J’ai vécu en Egypte jusqu’à l’âge de 11 ans. Ma famille a dû fuir le pays pendant la Guerre de Suez en 1956 pour venir s’installer en France. Malgré le déchirement de quitter mon lycée et mes amis, j’ai fait preuve d’une grande capacité d’adaptation et j’ai passé mon baccalauréat scientifique avec brio : un grand soulagement et une immense fierté pour mes parents. Mes professeurs ont toujours joué un grand rôle dans ma réussite et c’est en grande partie grâce à eux que je me suis dirigée vers les classes préparatoires des grandes Ecoles scientifiques.

J’ai été reçue à l’Ecole Normale Supérieure, alors réputée comme la meilleure école scientifique pour les femmes. Polytechnique n’était pas encore ouvert aux femmes à l’époque. Nous étions très peu nombreuses et c’est toujours le cas aujourd’hui. J’ai passé l’agrégation de physique lors de l’année 1968. J’ai été frappée par l’idéalisme qui animait les femmes : nous étions à toutes les manifestations et voulions même boycotter les épreuves (ce que nous n’avons finalement pas fait). Pendant ce temps, les garçons bachotaient leurs examens. !

Je voulais faire de la recherche et de l’enseignement supérieur, ma carrière était tracée. J’ai commencé à enseigner à la rentrée de 1968 à Paris VII. Les étudiants étaient extrêmement motivés et c’était très stimulant. Ils voulaient bien apprendre et n’hésitaient pas à remettre en question les méthodes pédagogiques. L’idéologie de l’époque c’était le travail collectif mais j’ai également tenu à valoriser le travail individuel, et cela a porté ses fruits je pense.
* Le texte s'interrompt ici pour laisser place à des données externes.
theorem witness_StepKeepsInv : let s : State := { State.reset with mem := [(0x1000, 0x55)], dtlb := [page 0b0011111 true false false], psw := 8 }
    Inv s ∧ ∃ t, step s = .next t := by
  refine ⟨⟨by decide, by decide, by decide, by decide, by decide, ⟨?_, ?_⟩, ⟨?_, ?_⟩, rfl, by decide⟩, ⟨_, rfl⟩⟩ <;> simp [page, State.reset]

theorem witness_InterruptionEntry : (0x00008000#64) &&& 0x7FF#64 = 0 := by decide

theorem witness_InterruptionSaves :
    (let s : State := { State.reset with psw := 0x4000A }
     s.flag Psw.Q = true ∧ Interruption.breakInstruction ≠ .highPriorityMachineCheck ∧ s.flag Psw.C = true ∧ s.flag Psw.W = false ∧
     s.flag Psw.D = true ∧ (wide s).flag Psw.Q = true ∧ (wide s).flag Psw.C = true ∧ (wide s).flag Psw.W = true ∧ (wide s).flag Psw.D = true) ∧
    (let s : State := { State.reset with psw := 8 }
     s.flag Psw.Q = true ∧ s.flag Psw.C = false ∧ s.flag Psw.D = false ∧ s.flag Psw.W = false ∧ (wide s).flag Psw.Q = true ∧ (wide s).flag Psw.D = false ∧
     (wide s).flag Psw.W = true) ∧ State.reset.flag Psw.Q = false := by decide +kernel

theorem witness_ReturnFromInterruption :
    (let s : State := { State.reset with ipsw := 0x4000F, iiaoqFront := 0x4003, iiaoqBack := 0x4007, iiasqFront := 0x22, iiasqBack := 0x22 }
     s.priv = 0#2 ∧ s.flag Psw.Q = false ∧ s.flag Psw.I = false ∧ s.flag Psw.R = false ∧ s.flag Psw.L = false ∧
     s.ipsw &&& ~~~Psw.defined = 0 ∧ bitAt s.ipsw Psw.B = false ∧ s.iiaoqBack = s.iiaoqFront + 4 ∧ bitAt s.ipsw Psw.C = true ∧
     s.iiasqFront &&& ~~~(s.iiaoqFront >>> 32) &&& ~~~(s.iiaoqBack >>> 32) =
       s.iiasqBack &&& ~~~(s.iiaoqFront >>> 32) &&& ~~~(s.iiaoqBack >>> 32)) ∧
    (let s : State := { State.reset with psw := 0x400000, iiaoqBack := 4 }
     s.priv = 0#2 ∧ s.flag Psw.L = true ∧ s.iiaoqFront.extractLsb' 0 2 = 0#2 ∧ s.ipsw &&& ~~~Psw.defined = 0 ∧ bitAt s.ipsw Psw.C = false ∧
     s.iiaoqBack = s.iiaoqFront + 4 ∧ ({ s with iiaoqFront := 3 } : State).iiaoqFront.extractLsb' 0 2 ≠ 0#2) ∧
    (let s : State := { State.reset with ipsw := 0x80000, iiaoqFront := 0x4000, iiaoqBack := 0x8003 }
     s.flag Psw.L = false ∧ s.ipsw &&& ~~~Psw.defined = 0 ∧ bitAt s.ipsw Psw.B = true ∧ bitAt 0#64 Psw.B = false ∧
     s.iiaoqBack ≠ s.iiaoqFront + 4) ∧
    ((State.reset.setFlag Psw.Q true).priv = 0#2 ∧ (State.reset.setFlag Psw.Q true).flag Psw.Q = true) ∧
    (let s : State := { code [] with psw := 0x40008 }
     Interruption.external ≠ .highPriorityMachineCheck ∧ s.flag Psw.Q = true ∧ s.flag Psw.C = true ∧ s.psw &&& ~~~Psw.defined = 0 ∧
     s.iasqFront &&& (s.iaoqFront >>> 32) = 0 ∧ s.iasqBack &&& (s.iaoqBack >>> 32) = 0 ∧ s.flag Psw.W = false ∧
     low32 s.iaoqFront = s.iaoqFront ∧ low32 s.iaoqBack = s.iaoqBack) := by decide +kernel

theorem witness_GroupFourTraps :
    (let s : State := { State.reset.setFlag Psw.L true with iaoqBack := 7 }
     s.atEndOfSpace = false ∧ s.priv < s.iaoqBack.extractLsb' 0 2 ∧ s.flag Psw.L = true) ∧
    (let s : State := { State.reset.setFlag Psw.H true with iaoqFront := 1 }
     s.atEndOfSpace = false ∧ s.iaoqBack.extractLsb' 0 2 < s.priv ∧ s.flag Psw.H = true) ∧
    (State.reset.atEndOfSpace = false ∧ ¬(State.reset.priv < State.reset.iaoqBack.extractLsb' 0 2) ∧
     ¬(State.reset.iaoqBack.extractLsb' 0 2 < State.reset.priv)) ∧
    ({ State.reset with iaoqBack := 0xFFFFFFFC } : State).atEndOfSpace = true ∧
    ({ State.reset with iaoqBack := 0xFFFFFFF8 } : State).atEndOfSpace = false ∧
    (let s := State.reset.setFlag Psw.T true
     s.flag Psw.L = false ∧ s.flag Psw.H = false ∧ s.flag Psw.T = true ∧ s.pastEnd (s.readGr 2) (s.readGr 5 <<< 3) 0 = false ∧
     shiftCondition 4#3 false (lowSignExt 31#5) = true ∧ s.pastEnd s.iaoqFront ((assemble12 4 0).signExtend 64 <<< 2) 8 = false) ∧
    (goes (exec (.ldo 0 5 0 52) State.reset) = true ∧ Instr.ldo 0 5 0 52 ≠ .rfi) := by decide +kernel

theorem witness_PrivilegedTraps :
    user.priv ≠ 0#2 ∧ ({ State.reset with iaoqFront := 1 } : State).priv ≠ 0#2 ∧ (assemble3 3).toNat = 5 ∧ (assemble3 7).toNat = 7 ∧
    (8 ≤ (31#5).toNat ∧ (31#5) ≠ 11#5) ∧ (8 ≤ (8#5).toNat ∧ (8#5) ≠ 11#5) ∧ (user.setFlag Psw.S true).flag Psw.S = true ∧
    (user.setFlag Psw.S true).priv ≠ 0#2 ∧ (8 ≤ (16#5).toNat ∧ (16#5) ≠ 11#5 ∧ (16#5) ≠ 26#5 ∧ (16#5) ≠ 27#5) := by decide +kernel

theorem witness_UserModeConfined : user.priv ≠ 0#2 ∧ ∃ t, exec (.ldo 0 5 0 52) user = .next t := ⟨by decide +kernel, _, rfl⟩

theorem witness_MemoryBytes : let m : Memory := [(0x1000, 0x11), (0x1007, 0x22)]
    m.wf = true ∧ 8 ≤ 8 ∧ 7 < 8 ∧ 0xFFF < 0x1000 ∧ 0x1000 + 8 ≤ 0x1008 := by decide

theorem witness_AbsoluteAddresses :
    (State.reset.flag Psw.W = false ∧ (low32 0xEFFFFFFF).toNat < 0xF0000000) ∧
    0xF1000000 ≤ (low32 0xF1000000).toNat ∧ (0xF0000000 ≤ (low32 0xF0FFFFFF).toNat ∧ (low32 0xF0FFFFFF).toNat < 0xF1000000) ∧
    ((wide State.reset).flag Psw.W = true ∧ (0x3BFFFFFFFFFFFFFF#64).extractLsb' 58 4 ≠ 0xF#4) ∧
    (0x3C00000000000000#64).extractLsb' 54 8 = 0xF0#8 ∧
    ((0x3C40000000000000#64).extractLsb' 58 4 = 0xF#4 ∧ (0x3C40000000000000#64).extractLsb' 54 8 ≠ 0xF0#8) := by decide +kernel

theorem witness_EffectiveAddresses :
    State.reset.flag Psw.W = false ∧ (wide State.reset).flag Psw.W = true ∧ (0x3FFF#14).extractLsb' 0 1 = 1#1 ∧
    (wide State.reset).disp14 3 0x1FFE = (0x6FFF : Dword) := by decide +kernel

theorem witness_SpaceSelection :
    State.reset.flag Psw.W = false ∧ (wide State.reset).flag Psw.W = true ∧ (wide State.reset).priv = 0#2 ∧ (1#2) ≠ 0#2 ∧
    (wide user).flag Psw.W = true ∧ (wide user).priv ≠ 0#2 ∧ State.reset.flag Psw.D = false ∧
    (State.reset.shortEa 3 0 0 0 0).resolve State.reset = .ok ⟨0, 0, 0⟩ := by decide +kernel

theorem witness_DataReferenceTraps :
    (let s := virt [] 0x5000
     s.flag Psw.D = true ∧ (s.shortEa 3 0 0 0 0).resolve s = .ok ⟨0, 0x5000, 0x5000⟩ ∧ tlbLookup s.dtlb (s.gva 0 0x5000) = none) ∧
    (let e := page 0b1001111 true false false
     let s := virt [e] 0x5000
     s.flag Psw.D = true ∧ (s.shortEa 3 0 0 0 0).resolve s = .ok ⟨0, 0x5000, 0x5000⟩ ∧ tlbLookup s.dtlb (s.gva 0 0x5000) = some e ∧
     rightsOk e.rights .read s.priv = false ∧ rightsOk e.rights .write s.priv = false) ∧
    (let e : TlbEntry := { page 0b0011111 true false false with accessId := 9 }
     let s := (virt [e] 0x5000).setFlag Psw.P true
     s.flag Psw.D = true ∧ (s.shortEa 3 0 0 0 0).resolve s = .ok ⟨0, 0x5000, 0x5000⟩ ∧ tlbLookup s.dtlb (s.gva 0 0x5000) = some e ∧
     rightsOk e.rights .read s.priv = true ∧ s.pidOk e.accessId .read = false ∧ rightsOk e.rights .write s.priv = true ∧
     s.pidOk e.accessId .write = false) ∧
    (let e := page 0b0011111 true false false
     let s := virt [e] 0x5FFF
     s.flag Psw.D = true ∧ (s.shortEa 3 0 0 0 0).resolve s = .ok ⟨0, 0x5FFF, 0x5FFF⟩ ∧ tlbLookup s.dtlb (s.gva 0 0x5FFF) = some e ∧
     rightsOk e.rights .read s.priv = true ∧ s.pidOk e.accessId .read = true ∧ rightsOk e.rights .write s.priv = true ∧
     s.pidOk e.accessId .write = true ∧ (s.usedOffset 0x5FFF).toNat % 4 ≠ 0) ∧
    (∀ e ∈ [page 0b0011111 false true false, page 0b0011111 false false false, page 0b0011111 true false true],
     let s := virt [e] 0x5FFC
     s.flag Psw.D = true ∧ s.flag Psw.X = false ∧ (s.shortEa 3 0 0 0 0).resolve s = .ok ⟨0, 0x5FFC, 0x5FFC⟩ ∧
     tlbLookup s.dtlb (s.gva 0 0x5FFC) = some e ∧ rightsOk e.rights .read s.priv = true ∧ s.pidOk e.accessId .read = true ∧
     rightsOk e.rights .write s.priv = true ∧ s.pidOk e.accessId .write = true ∧ (s.usedOffset 0x5FFC).toNat % 4 = 0) := by decide +kernel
J’ai soutenu une thèse. Les femmes se faisaient de plus en plus rares à ce niveau. La recherche est très élitiste et il faut être capable de publier dans les meilleurs journaux pour espérer devenir maître de conférence. Avoir des enfants ne facilite pas la chose. Le jour de la soutenance de ma thèse, ma fille aînée, âgée de trois mois, était malade pour la première fois. J’ai évidemment beaucoup pensé à elle ce jour-là, surtout que le médecin m’avait expliqué que j’étais fautive si elle était malade !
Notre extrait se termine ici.